Saranno presto criminalizzate alcune terapie?

Andrea Geissbühler
Ex-Consigliera nazionale
Bäriswil (BE)
Nell’estate dello scorso anno, le mie colleghe e i miei colleghi in Parlamento a Berna hanno ricevuto una notizia grossa grossa dal cantone di Basilea città: «Divieto alle terapie di conversione in Svizzera» era il titolo di un’iniziativa cantonale accolta dal Gran Consiglio del Cantone di Basilea città.
Promotore dell’iniziativa è un ex parlamentare del Cantone che, stando a sue stesse dichiarazioni, dal 2005 si impegna a favore della «cultura queer nella regione di Basilea» tramite la piattaforma GayBasel. Insomma, detto in termini più chiari, l’iniziativa è stata promossa da un lobbista della comunità LGBTQ.
L’iniziativa cantonale di Basilea città chiede l’introduzione a livello nazionale del divieto delle cosiddette «terapie di conversione» e l’interdizione dell’esercizio della professione ai terapisti e alle guide spirituali che le dispensano. Secondo i promotori, le «terapie di conversione» sono «terapie psicologiche che mirano a ‹invertire la polarità› della disposizione omosessuale di una persona in una tendenza eterosessuale o a cambiare l’identità di genere delle persone interessate».
Il termine «terapia di conversione» è stato scelto deliberatamente per creare confusione e rendere impossibile una discussione oggettiva sull’argomento sulla base di fatti scientifici.
Se la «autodeterminazione sessuale» tanto propagata dalla lobby LGBTQ deve essere la misura di tutte le cose, ne va da sé che il divieto delle «terapie di conversione» deve essere chiaramente respinto, poiché sarebbe diametralmente opposto a diritti fondamentali garantiti dalla Costituzione federale, come il diritto alla vita e alla libertà personale (art. 10), il diritto alla libertà di credo e di coscienza (art. 15) e il diritto alla libertà d’opinione e d’informazione (art. 16).
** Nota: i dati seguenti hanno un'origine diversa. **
/-- A tile's memories and tables are in canonical form. -/
structure TileOk (x : Tile) : Prop where
  store   : Memory.wf x.store = true
  om      : Memory.wf x.om = true
  acc0    : Memory.wf x.acc0 = true
  acc1    : Memory.wf x.acc1 = true
  slots   : Table.wf SlotState.free x.slots = true
  engines : Table.wf Engine.reset x.engines = true
  chans   : Table.wf Chan.reset x.chans = true
  quays   : Table.wf QuayQueue.reset x.quays = true
  tokens  : Table.wf [] x.tokens = true
  merges  : ∀ n, Table.wf [] (Table.get Chan.reset x.chans n).merges = true
  opts    : Table.wf OptChan.reset x.opts = true
  wrote   : Table.wf 0 x.wroteAt = true

/-- A partition's phasers, with their members and arrivals, are in canonical form. -/
structure PartOk (p : Part) : Prop where
  phasers  : Table.wf Phaser.reset p.phasers = true
  members  : ∀ n, Table.wf Member.none (Table.get Phaser.reset p.phasers n).members = true
  arrivals : ∀ n, Table.wf none (Table.get Phaser.reset p.phasers n).arrivals = true

/-- A core's register tables are in canonical form. -/
structure RegsOk (r : Regs) : Prop where
  k : Table.wf 0 r.k = true
  a : Table.wf 0 r.a = true
  x : Table.wf 0 r.x = true
  v : Table.wf 0 r.v = true
  w : Table.wf 0 r.w = true

/-- So are those of the snapshots that a core keeps, and of the bundle issued last. -/
structure CoreOk (x : Core) : Prop where
  regs  : RegsOk x.regs
  snaps : ∀ e ∈ x.snaps, RegsOk e.2.regs
  rel   : ∀ n, x.relSnap = some n → RegsOk n.regs
  last  : ∀ u, x.before = some u → RegsOk u.regs

/-- The machine's memories and tables are in canonical form: keys rise strictly, and none lists what an unlisted key reads as. -/
structure Whole (s : State) : Prop where
  cores   : Table.wf Core.idle s.cores = true
  tiles   : Table.wf Tile.idle s.tiles = true
  parts   : Table.wf Machine.Part.none s.parts = true
  queues  : Table.wf Queue.reset s.queues = true
  links   : Table.wf 0 s.links = true
  mreds   : Table.wf Mred.none s.mreds = true
  handles : Table.wf Handle.reset s.handles = true
  colls   : Table.wf Coll.none s.colls = true
  tokens  : Table.wf 0 s.tokens = true
  pages   : Table.wf 0 s.pages = true
  tlbs    : Table.wf Tlb.reset s.tlbs = true
  hregs   : Table.wf 0 s.handleRegs = true
  mgmt    : Table.wf 0 s.mgmt = true
  shifts  : Table.wf Option.none s.shifts = true
  zones   : Table.wf Option.none s.zones = true
  masks   : Table.wf 0 s.deadMask = true
  rows    : Table.wf 5 s.spareRow = true
  ports   : Table.wf Port.reset s.ports = true
  waiting : Table.wf 0 s.waiting = true
  hbusy   : Table.wf 0 s.handleBusy = true
  busy    : Table.wf 0 s.cardBusy = true
  retries : Table.wf 0 s.cardRetries = true
  inUse   : Table.wf 0 s.rowSpares = true
  cards   : Table.wf 0 s.cardSpares = true
  late    : Table.wf 0 s.lateDead = true
  tier    : Memory.wf s.tier = true
  hostMem : Memory.wf s.hostMem = true
  tile    : ∀ n, TileOk (s.tile n)
  part    : ∀ n, PartOk (s.part n)
  core    : ∀ n, CoreOk (s.core n)

/-- A core's ring bases lie in their regions, of at most 64 units each, and its loop stack holds at most six levels (R27, R29, R30). -/
structure RingOk (r : Regs) : Prop where
  v     : r.rotv = 0 ∧ r.rrbv = 0 ∨ r.rrbv < 8 * r.rotv ∧ r.rotv ≤ 64
  w     : r.rotw = 0 ∧ r.rrbw = 0 ∨ r.rrbw < 8 * r.rotw ∧ r.rotw ≤ 64
  depth : r.loops.length ≤ 6

/-- What a lead tells a member of its gang about loops fits the stack. -/
def FitsLoops (f : Option Follow) : Prop := ∀ a kg ls o link t, f = some (.run a kg ls o link t) → ls.length ≤ 6

/-- So does every core, every snapshot of one, what a bundle is about to push, and what members are told. -/
structure Ringed (s : State) : Prop where
  core  : ∀ n, RingOk (s.core n).regs
  snaps : ∀ n, ∀ e ∈ (s.core n).snaps, RingOk e.2.regs
  rel   : ∀ n x, (s.core n).relSnap = some x → RingOk x.regs
  last  : ∀ n u, (s.core n).before = some u → RingOk u.regs
  push  : s.latch.active = true → ∀ l, s.latch.loops = .push l → s.me.regs.loops.length < 6
  lead  : FitsLoops s.latch.follow
  told  : ∀ v ∈ s.agenda, ∀ c g f, v.ev = .bundleIssue c g f → FitsLoops f

/-- The bundle is issuing on a machine in canonical form. -/
structure Live (s : State) : Prop where
  active : s.latch.active = true
  whole  : Whole s

/-- The vote, flags and bound of a LOCK form (R179, R180). -/
def lockOf? : Instr → State → Option (Vote × Bool × Bool × BitVec 18)
  | .lock round win b, _ => some (.none, round, win, b)
  | .lockAnd p round win b, s => some (.and (s.p p), round, win, b)
  | .lockOr p round win b, s => some (.or (s.p p), round, win, b)
  | _, _ => none

/-- The mode that a PREG names (R229). -/
def pregMode? : Instr → Option (BitVec 6 × PhMode)
  | .pregSw ph => some (ph, .sw)
  | .pregSo ph => some (ph, .so)
  | .pregWo ph => some (ph, .wo)
  | _ => none

/-- The registration of the issuing core with a phaser of its partition, and the phaser. -/
def phaserOf (s : State) (pid : Nat) (ph : BitVec 6) : Phaser := s.phaser pid ph.toNat
def memberOf (s : State) (pid : Nat) (ph : BitVec 6) : Member := Table.get Member.none (phaserOf s pid ph).members s.latch.core

/-- A member that signals: SW or SO (R175). -/
def Signals (m : Member) : Prop := m.mode = some .sw ∨ m.mode = some .so

/-- The member itself still signals: what its own forms go by until it has observed the release that changes its mode (R175, R230). -/
def SeesItSignal (m : Member) : Prop := m.view = some .sw ∨ m.view = some .so

/-- The member has arrived in an epoch whose release it has not observed. -/
def HasArrived (m : Member) : Prop := m.seen < m.arr

/-- The core, a member or one that the last release makes a member, has yet to observe that release (R230). -/
def Lags (s : State) (pid : Nat) (ph : BitVec 6) : Prop :=
  ((memberOf s pid ph).mode ≠ none ∨ (memberOf s pid ph).view ≠ none) ∧ (memberOf s pid ph).seen < (phaserOf s pid ph).epoch

/-- The core is no member and the phaser counts none, so that PREG acts at once (R230). -/
def Unjoined (s : State) (pid : Nat) (ph : BitVec 6) : Prop :=
  (memberOf s pid ph).mode = none ∧ (memberOf s pid ph).view = none ∧ ∀ e ∈ (phaserOf s pid ph).members, ¬ Signals e.2

/-- The phaser may be named: ph0, or its bit of PHMASK is set (R228). -/
def Usable (s : State) (ph : BitVec 6) : Prop := ph = 0 ∨ (s.partOf s.latch.core).hdr.phmask.getLsbD ph.toNat = true

/-- `t` is `s` with the issuing core's registration changed to `m`. -/
def Registered (s t : State) (pid : Nat) (ph : BitVec 6) (m : Member) : Prop :=
  t = s.setPhaser pid ph.toNat
    { phaserOf s pid ph with members := Table.set Member.none (phaserOf s pid ph).members s.latch.core m }

/-- The forms of the M, V and W slots that an exchange phase leaves illegal, in program mode (R115, R135). -/
def NotInExchange (s : State) : Prop := s.me.phase % 2 = 1 ∧ s.me.hm = false

/-- A wait of the running form in slot number `slot`, for `w`. -/
def waitOf (s : State) (slot bound : Nat) (l : Option Nat) (w : WaitFor) : Wait :=
  { slot := slot, word := s.latch.word, issued := s.now, limit := l, bound := bound, what := w, again := false }

/-- The cycle at which a wait traps that may last 16 × BOUND cycles beyond a minimum from its issue on (R181, R185). -/
def limitAfter (s : State) (minimum bound : Nat) : Option Nat := some (s.now + minimum + 16 * bound + 1)

/-- `t` is `s` with the running form's wait asked for in its latch, to trap at `l`. -/
def Holds (s t : State) (slot bound : Nat) (l : Option Nat) (w : WaitFor) : Prop :=
  t.latch = { s.latch with waits := s.latch.waits ++ [waitOf s slot bound l w] }

/-! ## Channels and trees (R207-R227) -/

/-- The trap record of a cause with all three details. -/
def TrappedWith (i : Instr) (s : State) (cause a b c : Nat) : Prop :=
  exec i s = .next (s.trapNow { cause := cause, t0 := a, t1 := b, t2 := c, imp := false })

/-- The 128-bit route entry that a channel form names, on the issuing tile (R207). -/
def entryOf (s : State) (ch : BitVec 8) : Nat := s.route (s.latch.core / 2) ch.toNat

/-- The entry is the issuing core's: any of them outside split mode, entries 0-127 or 128-255 in it (R207). The tile's two cores
agree on the mode. -/
def OwnEntry (s : State) (ch : BitVec 8) : Prop :=
  s.me.split = false ∨ (s.core (s.latch.core / 2 * 2)).split = true ∧ (ch.toNat < 128 ↔ s.latch.core % 2 = 0)

/-- What the entry counts in the phase. -/
def countOf (s : State) (ch : BitVec 8) : Chan := s.chan (s.latch.core / 2) ch.toNat

/-- The partition of the issuing core. -/
def ownPart (s : State) : Part := s.partOf s.latch.core

/-- The flits that x(S) asks for: COUNT, or LEN where COUNT is 0 (R224, R226). -/
def flits (s : State) (ch : BitVec 8) (xs : BitVec 4) : Nat :=
  if (s.x xs).toNat / 2 ^ 32 % 2 ^ 16 = 0 then routeLen (entryOf s ch) else (s.x xs).toNat / 2 ^ 32 % 2 ^ 16

/-- The flits written to the entry before the present cycle (R217). -/
def arrivedFlits (s : State) (ch : BitVec 8) : Nat :=
  if (countOf s ch).lastAt = s.now then (countOf s ch).arr - (countOf s ch).lastN else (countOf s ch).arr

/-- The source of a channel form: `n` flits at src(x), 128-byte aligned, in one region of KIND plain, lading or receive (R224). -/
def SourceFits (s : State) (src n : Nat) : Prop := ∃ r, Inside s r src (128 * n) 128 ∧ r.kind ≤ 2

/-- An exchange phase (R171). -/
def Exchanges (s : State) : Prop := s.me.phase % 2 = 1

/-- The SENDR forms by their ROP (Table 10.2). -/
def sendr? : Instr → Option (Nat × BitVec 8 × BitVec 4)
  | .sendrAddF32 ch xs _ => some (0, ch, xs)
  | .sendrAddBf16 ch xs _ => some (1, ch, xs)
  | .sendrMaxF32 ch xs _ => some (2, ch, xs)
  | .sendrMinF32 ch xs _ => some (3, ch, xs)
  | .sendrAddI32 ch xs _ => some (4, ch, xs)
  | .sendrXor ch xs _ => some (5, ch, xs)
  | _ => none

/-- The root's entry of the tree that an entry belongs to, and whether the entry receives the tree's result: the root's own, or a
member's under a root with DOWN (R210, R218). -/
def rootEntry (s : State) (ch : BitVec 8) : Nat :=
  s.route (s.treeRoot (ownPart s) treeFuel (s.latch.core / 2) ch.toNat).1 (s.treeRoot (ownPart s) treeFuel (s.latch.core / 2) ch.toNat).2
def ReceivesTree (s : State) (ch : BitVec 8) : Prop :=
  routeMode (entryOf s ch) = 4 ∨ routeMode (entryOf s ch) = 3 ∧ routeDown (rootEntry s ch) = true

/-- An entry of the other core of a split tile, the two cores of which agree on the mode (R207). -/
def OtherEntry (s : State) (ch : BitVec 8) : Prop :=
  s.me.split = true ∧ (s.core (s.latch.core / 2 * 2)).split = true ∧ ¬ (ch.toNat < 128 ↔ s.latch.core % 2 = 0)

/-- The channel forms on entries: the entry that each names, and whether its MODE and ROP suit the form (R223, Table 10.2). -/
def channelForm? (i : Instr) (s : State) : Option (BitVec 8 × Prop) :=
  match i with
  | .send ch _ _ => some (ch, routeMode (entryOf s ch) = 1)
  | .recv ch _ _ => some (ch, routeMode (entryOf s ch) = 2)
  | .recvr ch _ _ => some (ch, ReceivesTree s ch)
  | .chst ch _ => some (ch, 1 ≤ routeMode (entryOf s ch) ∧ routeMode (entryOf s ch) ≤ 4)
  | j => (sendr? j).map fun e =>
      (e.2.1, (routeMode (entryOf s e.2.1) = 3 ∨ routeMode (entryOf s e.2.1) = 4) ∧ routeRop (entryOf s e.2.1) = e.1)

/-- A SEND of `n` flits from `src` to offset `off` executes normally (R224): its own mode-1 entry, an exchange phase, flits within LEN from
a source range that may be read, and no more of them than the window ever holds. -/
structure SendSound (s : State) (ch : BitVec 8) (src n off : Nat) : Prop where
  own    : OwnEntry s ch
  mode   : routeMode (entryOf s ch) = 1
  phase  : Exchanges s
  length : off + n ≤ routeLen (entryOf s ch)
  source : SourceFits s src n
  window : n ≤ routeWin (entryOf s ch)

/-- A SENDR executes normally (R225): its own entry of the tree with the entry's ROP, in an exchange phase in which it has not contributed,
from a source range that may be read. -/
structure SendrSound (s : State) (rop : Nat) (ch : BitVec 8) (src : Nat) : Prop where
  own    : OwnEntry s ch
  mode   : routeMode (entryOf s ch) = 3 ∨ routeMode (entryOf s ch) = 4
  rop    : routeRop (entryOf s ch) = rop
  phase  : Exchanges s
  source : SourceFits s src (routeLen (entryOf s ch))

/-- A RECV or RECVR asks for flits of its own entry, at most LEN, in an exchange phase (R226). -/
structure NeedSound (s : State) (ch : BitVec 8) (xs : BitVec 4) : Prop where
  own    : OwnEntry s ch
  phase  : Exchanges s
  length : flits s ch xs ≤ routeLen (entryOf s ch)

/-- Only tiles, cores and the agenda differ, the cores in their tile-store overlays alone, and no register changes. -/
def OnlyTiles (s t : State) : Prop :=
  t = { s with agenda := t.agenda, order := t.order, tiles := t.tiles, cores := t.cores } ∧
    ∀ c, t.core c = { s.core c with overlay := (t.core c).overlay }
La sua attuazione sarebbe inoltre arbitraria, poiché sarebbe problematico effettuare dei controlli. Terapisti e consulenti spirituali dovrebbero vivere nella costante ansia di vedersi imposto un divieto all’esercizio della professione a causa della vaga definizione di cosa significhi «terapia di conversione» e non potrebbero più dispensare terapie a pazienti o prestare loro assistenza spirituale. In concreto, una consulenza dispensata a un giovane incerto sul suo orientamento di genere potrebbe essere interpretata come «terapia di conversione» ed essere perseguita penalmente. Va da sé che è importante garantire che chiunque possa iniziare volontariamente una terapia, e anche interromperla in ogni momento.
Basilea città è lungi dall’essere l’unico cantone a chiedere il divieto delle «terapie di conversione» a livello nazionale. Anche nel canton Zurigo lo scorso novembre è stata accolta dal Gran consiglio una mozione per un tale divieto, nonostante l’opposizione di PLR, UDC e UDF. Sarebbe invece più opportuno che le persone insicure al riguardo della propria identità di genere possano continuare a ricevere consigli in modo aperto, senza che questi vengano interpretati già in partenza come tentativi di «riorientamento sessuale».
E qui diventano evidenti anche le contraddizioni di questa ideologia sostenuta dalla lobby LGBTQ, che ignora deliberatamente la scienza: perché in presenza di una costante crescita dei premi malattia l’assicurazione malattia dovrebbe rimborsare costose operazioni di conversione sessuale, oltretutto molto incisive sull’integrità fisica di una persona, e allo stesso tempo vietare la somministrazione di consulenze professionali a persone che chiedono lumi a terapisti e guide spirituali?
Nella scorsa sessione autunnale, il Consiglio degli Stati ha lanciato un importante segnale respingendo l’incostituzionale divieto delle cosiddette «terapie di conversione». Spetta ora alle mie colleghe e ai miei colleghi del Consiglio nazionale seguire l’esempio del Consiglio degli Stati e respingere a chiare lettere questa iniziativa cantonale.